▶ Try it: This exercise calls for the line with "Restoring (R386) -/", the line with "let body := (b.take len).drop 16", and all lines between them in the material below, output exactly and with no other lines.

Content starts

-- ==== Sys2Proof/Machine/Image.lean ====
section
/-! DEFINITION. Context images (R364, R383 to R386): `ctxsv` writes one, `ctxld` checks one and builds its context. -/
namespace Sys2Proof.Machine

/-! Saving (R383 to R385) -/

/-- A resident monitor's 32 bytes (R384). -/
def monBytes (c : Ctx) (vc : Nat) : List Byte :=
  match c.mons.find? fun m => m.vc == vc with
  | some m => bytesLE 4 m.miss.toNat ++ bytesLE 4 m.bpMiss.toNat ++ bytesLE 8 m.admits.toNat ++ bytesLE 8 m.commits.toNat ++ bytesLE 4 m.aborts.toNat ++ bytesLE 4 0
  | none => List.replicate 32 0

/-- Held records as entries of 32 bytes, a continuation as one of its own (R366, R384). [DEDUCED, log entry 67] -/
def heldEntries (c : Ctx) : List (List Byte) := c.evHeld.map fun r => partBytes r r.seq

/-- The predictor table of a context (R122, R384), zeros where it cannot be read. [DEDUCED, log entry 67] -/
def predTable (s : State) (c : Ctx) : State × List Byte :=
  let r := peekRange s c ⟨true, false, none, false⟩ c.regs.predBase.toNat 4096
  (r.1, r.2.getD (List.replicate 4096 0))

/-- The context section behind its header, with the predictor table as read (R384). -/
def ctxBody (c : Ctx) (pred : List Byte) : List Byte :=
  let reg : Nat → Nat := fun n => if n == 0 || n == 1 || n == 15 then 0 else ctxReg c.regs n
  let held := heldEntries c
  (List.range 16).flatMap (fun n => bytesLE 8 (reg n)) ++ (List.range 16).flatMap (fun i => bytesLE 8 (c.fseq.getD i 0)) ++
  bytesLE 4 (min held.length 64) ++ bytesLE 4 (c.evOver + (held.length - 64)) ++ bytesLE 4 c.direct.length ++ List.replicate 36 0 ++
  pred ++ (List.range 128).flatMap (monBytes c) ++ padTo 2048 ((held.take 64).flatMap id) ++
  padTo 16384 ((c.direct.take 256).flatMap fun r => bytesLE 64 r.toNat)

/-- An object's entry of 64 bytes (R384). -/
def objEntry (o : Obj) : List Byte :=
  bytesLE 2 o.onum ++ bytesLE 2 0 ++ bytesLE 2 o.secver ++ bytesLE 2 o.cid ++ bytesLE 8 o.addr ++ bytesLE 48 o.hash.toNat

/-- The grid section behind its header (R384). -/
def gridBody (s : State) (g : Grid) : List Byte :=
  let sp := g.spec
  let known := sp.any fun x => x.truth.isSome
  let latched := sp.bind (·.latched)
  let truth := match latched with
    | some w => trueCount g.raw w.toNat
    | none => (sp.bind (·.truth)).getD 0
  let tail := known && decide (g.nextG < gridGroups g)
  let shw := match sp with
    | some x => if known then 0 else shapeCount s g.ctx x
    | none => 0
  bytesLE 64 g.raw.toNat ++ padTo 512 (g.unif.flatMap fun v => bytesLE 4 v.toNat) ++ padTo 256 (g.bufs.flatMap fun v => bytesLE 16 v.toNat) ++
  padTo 64 (g.dptrs.flatMap fun v => bytesLE 8 v.toNat) ++ bytesLE 8 g.nextG ++ bytesLE 8 (g.nRet + g.nSquash) ++
  bytesLE 4 ((sp.map (·.pred)).getD 0) ++ bytesLE 4 truth ++ bytesLE 4 (known.toNat + 2 * tail.toNat + 4 * latched.isSome.toNat) ++ bytesLE 4 shw ++
  bytesLE 16 (((sp.bind (·.ralt)).map (·.toNat)).getD 0) ++ bytesLE 4 (g.kidx * 2 ^ 22 + g.onum * 2 ^ 12) ++
  List.replicate 60 0

/-- VCN's byte for a virtual die (R383). -/
def vcnByte (gs : List Group) (d : Nat) : Nat :=
  (gs.filterMap fun g => if g.vd != d then none else match g.at_ with
    | .core vc => some (vc % 16 + 1)
    | .dugout _ vc => some (vc % 16 + 1)).foldl max 0

/-- The part's number and stepping (R383). -/
def partWord : Nat := 0x9400 * 2 ^ 16 + 1

/-- The image's header (R383). -/
def imageHead (s : State) (c : Ctx) (size nsec nobj ngrid : Nat) (gs : List Group) : List Byte :=
  let fw := runningFw s
  let make : BitVec 32 → List Byte := fun chk =>
    padTo 256 (bytesLE 8 0x474D49585443594C ++ bytesLE 2 1 ++ bytesLE 2 0 ++ bytesLE 4 partWord ++ bytesLE 8 size ++ bytesLE 4 nsec ++ bytesLE 1 1 ++ bytesLE 3 0 ++
      (List.range 8).flatMap (fun d => bytesLE 1 (vcnByte gs d)) ++ bytesLE 4 fw.fwver ++ bytesLE 2 s.pkg.fuse ++ bytesLE 2 c.num ++ bytesLE 4 nobj ++
      bytesLE 4 ngrid ++ bytesLE 4 gs.length ++ bytesLE 4 chk.toNat)
  make (crc32c (make 0))

/-- The image of a context with its predictor table as read (R383). -/
def imageOf (s : State) (c : Ctx) (pred : List Byte) : List Byte :=
  let grids := s.grids.filter fun g => g.ctx == c.num
  let gs := imageGroups s c.num
  let secs := sectionOf 1 0 (ctxBody c pred) :: sectionOf 2 0 (c.objs.flatMap objEntry) ::
    ((List.range grids.length).zip grids).map (fun p => sectionOf 3 p.1 (gridBody s p.2)) ++ gs.map (groupSection s) ++ [sectionOf 15 0 []]
  let body := secs.flatMap pad64
  imageHead s c (256 + body.length) secs.length c.objs.length grids.length gs ++ body

/-- Bytes of a context's memory written page by page; whether every byte could be (R364). -/
def putRange (c : Ctx) : Nat → State → Nat → List Byte → State × Bool
  | 0, s, _, bs => (s, bs.isEmpty)
  | k + 1, s, va, bs =>
    if bs.isEmpty then (s, true)
    else
      let m := min bs.length (65536 - va % 65536)
      match hubTranslate s c va ⟨false, true, none, false⟩ true with
      | (s1, none) => (s1, false)
      | (s1, some pa) => putRange c k (hubWrite s1 pa (bs.take m)) (va + m) (bs.drop m)

/-- Every page of a range can be written. -/
def canPut (s : State) (c : Ctx) (va n : Nat) : Bool := (peekRange s c ⟨false, true, none, false⟩ va n).2.isSome

/-- A status word of `ctxsv` or `ctxld` (R364). -/
def imageStatus (code bytes : Nat) : Nat := 2 ^ 31 + (if code == 0 then 0 else 2 ^ 30) + code * 2 ^ 24 + min (ceilDiv bytes 65536) 0xFFFFFF

/-- `ctxsv` of a context to an address of the executing context (R364, R379, R383): the state after, and the status word. -/
def saveImage (s : State) (ctx tctx va : Nat) : State × Nat :=
  match ctx? s ctx, ctx? s tctx with
  | some c, some t =>
    if t.regs.phase < 7 then (s, imageStatus 1 0)
    else
      let (s1, pred) := predTable s t
      let bs := imageOf s1 t pred
      if va % 65536 != 0 || !canPut s1 c va bs.length then (s1, imageStatus 3 0)
      else (setPhase (putRange c (bs.length / 65536 + 2) s1 va bs).1 tctx 8, imageStatus 0 bs.length)
  | _, _ => (s, imageStatus 1 0)

/-! Restoring (R386) -/

/-- A section as read: type, number, its bytes behind the header. -/
structure Sec where
  type : Nat
  id : Nat
  body : List Byte

/-- The sections of an image behind its header, `none` when a header, a check value or a reserved field is wrong (R3, R384). [DEDUCED, log entry 68] -/
def readSecs : Nat → List Byte → Option (List Sec)
  | 0, _ => some []
  | n + 1, b =>
    let len := fieldAt b 4 4
    if len < 16 || b.length < len || fieldAt b 2 2 != 1 then none
    else
      let type := fieldAt b 0 2
      let id := fieldAt b 8 4
      let body := (b.take len).drop 16
      if crc32c (sectionHead type id len 0 ++ body) != BitVec.ofNat 32 (fieldAt b 12 4) || !sectionReserved type body then none
      else (readSecs n (b.drop (ceilDiv len 64 * 64))).map fun r => ⟨type, id, body⟩ :: r

/-- The header's checks (R386), its reserved fields among them (R3). [DEDUCED, log entry 68] -/
def headOk (s : State) (h : List Byte) : Bool :=
  fieldAt h 0 8 == 0x474D49585443594C && fieldAt h 8 2 == 1 && zerosAt h 0x0A 2 && zerosAt h 0x1D 3 && zerosAt h 0x40 192 && fieldAt h 0x0C 4 == partWord && fieldAt h 0x1C 1 == 1 &&
  crc32c (putBytes h 0x3C (List.replicate 4 0)) == BitVec.ofNat 32 (fieldAt h 0x3C 4) &&
  (List.range 8).all fun d => decide (fieldAt h (0x20 + d) 1 ≤ ((List.range 16).filter fun i => (s.pkg.vct.getD (16 * d + i) ⟨false, 0⟩).v).length)

/-- The context's registers from CREG; CSEL and SUPM stay the target's (R384, R386). -/
def readCreg (old : CtxRegs) (b : List Byte) : CtxRegs :=
  let r := fun (n : Nat) => BitVec.ofNat 64 (fieldAt b (8 * n) 8)
  { old with
    ctxCtl := ctlValue old.ctxCtl (r 2), ptBase := baseValue (r 3), qtabBase := baseValue (r 4), sigtBase := baseValue (r 5), sigtN := (r 6).setWidth 32
    predBase := baseValue (r 7), raltBase := baseValue (r 8), chtBase := baseValue (r 9), evqBase := baseValue (r 10), wdLimit := (r 11).setWidth 32
    dgLimit := (r 12).setWidth 32, barLimit := (r 13).setWidth 32, policy := policyValue (r 14), req := true, phase := 7 }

Content ends

▶ Exercise result:
/-! Restoring (R386) -/

/-- A section as read: type, number, its bytes behind the header. -/
structure Sec where
  type : Nat
  id : Nat
  body : List Byte

/-- The sections of an image behind its header, `none` when a header, a check value or a reserved field is wrong (R3, R384). [DEDUCED, log entry 68] -/
def readSecs : Nat → List Byte → Option (List Sec)
  | 0, _ => some []
  | n + 1, b =>
    let len := fieldAt b 4 4
    if len < 16 || b.length < len || fieldAt b 2 2 != 1 then none
    else
      let type := fieldAt b 0 2
      let id := fieldAt b 8 4
      let body := (b.take len).drop 16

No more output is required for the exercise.